実施例 1: エラスターゼに基づく試験 - 液体系
診断系の調製
0.1 M HEPES バッファー (pH 7.4、0.5 M NaCl含有)中のDMSO中に濃度20 mMとなるように溶解されたN-メトキシスクシニル-ala-ala-pro-val-p-ニトロアニリドの100 μL の溶液を透明なエッペンドルフチューブにピペットにより入れる。N-メトキシスクシニル-ala-ala-pro-val-p-ニトロアニリドの終濃度は0.05〜 2.50 mMであり得、好ましくは0.80〜1.20 mMである。
体積1〜 15 μL の創傷液を試験系、好ましくは4-6 μLに添加し、手動での撹拌により 10秒間混合する。この混合物を室温で 5 分間インキュベートする。その後、傷創感染は 明桃色から黄色への色変化によって示される。感染していない創傷サンプルを含む混合物は色変化を生じない。
5 μLの感染した(A、B、C)および感染していない創傷サンプル(D、E、F)を、基質濃度1.0 mMのN-メトキシスクシニル-ala-ala-pro-val-p-ニトロアニリドを含む1Aに記載の診断系とともにインキュベートした。10 分間のインキュベーションの後のサンプルの目視検査は、感染した創傷サンプルである A、B、およびCについてのみ黄色への色変化を示した。
診断系の調製
N-メトキシスクシニル-ala-ala-pro-val-p-ニトロアニリドをジメトキシスルホキシド中20 mMの濃度に溶解し、0.1 M HEPES バッファー (pH 7.4、0.5 M NaCl含有)中に希釈する。N-メトキシスクシニル-ala-ala-pro-val-p-ニトロアニリドの終濃度は0.2〜15 mMであり得、好ましくは0.50〜 5.00 mMである。100 μL のこの溶液を正しく等体積の加熱したアガロース (45℃) 溶液 (1.5% w/v)と混合し、96 ウェルプレートのウェルに移す。
1〜 15 μLの体積の創傷液を試験系、好ましくは4-6 μLに添加する。この混合物を室温で5 分間インキュベートする。その後、傷創感染は黄色への色変化によって示される。感染していない創傷サンプルを含む混合物は色変化を起こさない。

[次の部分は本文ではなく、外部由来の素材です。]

-- ==== Sys2Proof/Machine/Core.lean ====
section
/-!
DEFINITION. The machine as the host's interface names it.
-/

def Sys2Proof.core : Host.Core := { State := Sys2Proof.Machine.State, Fault := Sys2Proof.Machine.Fault, Refusal := Sys2Proof.Machine.Refusal, step := Sys2Proof.Machine.step, reset := Sys2Proof.Machine.State.reset }
end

5 μL の感染した (A、B、C) および感染していない創傷サンプル (D、E、F)を基質濃度5.0 mMのN-メトキシスクシニル-ala-ala-pro-val-p-ニトロアニリドを含む1Bに記載の診断系とともにインキュベートした。10 分間のインキュベーションの後のサンプルの目視検査は、感染した創傷サンプルであるA、B、およびCについてのみ黄色への色変化を示した。
診断系の調製
N-メトキシスクシニル-ala-ala-pro-val-p-ニトロアニリドを濃度が20 mMとなるようにジメトキシスルホキシド中に溶解し、 0.1 M HEPES バッファー (pH 7.4、0.5 M NaCl含有)中に希釈する。N-メトキシスクシニル-ala-ala-pro-val-p-ニトロアニリドの終濃度は0.2〜10 mMであり得、好ましくは0.50〜5.00 mMである。40 μLのこの溶液をピペットでマイクロタイタープレートに入れた。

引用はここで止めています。